Qt <- cov(residuals(vecm1))


# set up statespace model

K2 <- SSModel( yx_miss~ -1 +
                 # add the intercept 
                SSMcustom(Z = diag(0,2), T = diag(2), Q = diag(0,2), 
                          a1 = matrix(intercept,2,1), P1inf = diag(0,2),index=c(1,2),
                          state_names=c("mu_y","mu_x"))+
                 
                 # add the VAR part (excluding intercept)
                 
                 SSMcustom(Z=Ft,  # observations
                           
                           T=Tt, # state transtion (from VECM)
                           
                           Q=Qt,  # state innovation variance (from VECM)
                           
                           index=c(1,2), # we observe variables 1 & 2 from statespace (without noise)
                           
                           
                           state_names=c("y","x","ylag","xlag"),  # name variables
                           
                           a1=c(y[2],x[2],y[1],x[1]),   #initialize values
                           
                           P1=1e7*diag(1,4)),  # make initial variance very large
               
               H=diag(0,2) # no noise in observation equation
               )


# Predict values for our statespace model
predict(K2,interval = "confidence", level = 0.95 )[[1]] %>% 
  #convert to time series
  ts %>% 
  # plot
  autoplot()+autolayer(yx[,1],color="black")+
  scale_color_manual(values=c("red","blue","blue"))+
  labs(x="periods",y="y",
       title="Forecasts for y conditional on x",
       subtitle="y and x are bivariate VECM, x observed after period 40, y is not")+
  geom_vline(xintercept=40,linetype=2)+
  annotate(geom="text",x=40.5,y=0, label="Forecasts for X available, \nY unobserved",hjust=0)

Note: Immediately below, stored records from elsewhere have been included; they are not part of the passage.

/-- TRANSFER_START (R182): the checks of the transfer at the head, in order; translation may have to wait. -/
def execTransferStart (cluster ch : Nat) (s : State) : Out :=
  match (s.cluster cluster).headOf ch with
  | none => .next s
  | some t =>
    if t.state ≠ .queued then .next s
    else
      let fail (n : Nat) (s : State) : Out := .next (s.failHead cluster ch t n)
      if !t.shape.ok then fail 3 s
      else
        let ms := t.moves
        if !t.shapeOk ms then fail 3 s
        else if !s.boundsGood t ms then fail 4 s
        else match s.pages cluster t (t.accesses ms) with
          | (.denied, _, s) => fail 2 s
          | (.waiting, t, s) => .next (s.setHead cluster ch t)
          | (.ok, t, s) =>
            let rs := if t.dsh then s.shadowOf t (ms.map fun m => (m.dst, List.replicate t.shape.es 0)) else []
            if [0, 1, 2, 3].any fun g => decide (s.poolSize g < granulesAt rs g) then fail 7 s
            else .next (s.setHead cluster ch { t with state := .running })

/-! ## A transfer moves its data and completes (R183–R188, R191, R193) -/

/-- The local sides of elements: the dies of their addresses (R17). -/
def Transfer.localDies (t : Transfer) (ms : List Move) : List Nat :=
  ((if t.ssh then [] else ms.filterMap fun m => m.src.map opmDie) ++
    match t.kind with
    | .multicast rect _ => [(rectOf rect).die]
    | .plain | .image | .drain _ _ _ _ => if t.dsh then [] else ms.map fun m => opmDie m.dst).eraseDups

/-- The cores in whose windows a transfer's local sides lie. -/
def Transfer.localCores (t : Transfer) (ms : List Move) : List Nat :=
  ((if t.ssh then [] else ms.filterMap fun m => m.src.map opmCore) ++
    match t.kind with
    | .multicast rect _ => (rectOf rect).cores
    | .plain | .image | .drain _ _ _ _ => if t.dsh then [] else ms.map fun m => opmCore m.dst).eraseDups

/-- The homes of the pages that a transfer's accesses go to. -/
def Transfer.keys (t : Transfer) (now : Nat) (l : List (Access × W64)) : List Nat :=
  l.filterMap fun (kind, a) => (t.entry now kind a).map fun e => e.key a.toNat

/-- A page or a local side of elements of a transfer cannot be reached (R183, R313). -/
def State.sideLost (s : State) (k : Nat) (t : Transfer) (l : List (Access × W64)) (ms : List Move) : Bool :=
  ((t.keys s.now l).any fun key => s.linkDown (k / 32) key) || (t.localDies ms).any fun d => s.cutOff (k / 32) d

/-- A page or a local side of elements of a transfer waits for a boundary, a die under reset (R309, R312, R315), or a fence around another
cluster (R334). -/
def State.sideHeld (s : State) (k : Nat) (t : Transfer) (l : List (Access × W64)) (ms : List Move) : Bool :=
  ((t.keys s.now l).any fun key => s.homeHeld (k / 32) key) ||
    ((t.localDies ms).any fun d => s.routeHeld (k / 32) d || s.dieInReset d) ||
    (t.localCores ms).any fun c => clusterOf c != k && s.fenced c

/-- A poisoned line of home memory that elements of a transfer would read (R329). -/
def State.poisonedSource (s : State) (t : Transfer) (ms : List Move) : Option Nat :=
  if !t.ssh || s.poison.isEmpty then none
  else (ms.filterMap fun m => match m.src with
    | some a => match t.entry s.now (if t.code then .codeLoad else .copyRead) a with
      | some e => if s.poisonedIn (e.key a.toNat) t.shape.es then some (e.key a.toNat / 64 * 64) else none
      | none => none
    | none => none).head?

## Warning in sqrt(out$V_mu[i, i, timespan]): NaNs produced

Figure 3: VECM Forecasts from Statespace Model

In the plot above the red line is the conditional forecast while the blue lines are the upper and lower bounds.

This seems like it’s working.

What can we do with this? Well, that’s something we will explore next time.

References

Hamilton, J. D. (1994). Time series analysis. Princeton University Press, USA.

Lütkepohl, H. (2005). New introduction to multiple time series analysis. Springer Science & Business Media.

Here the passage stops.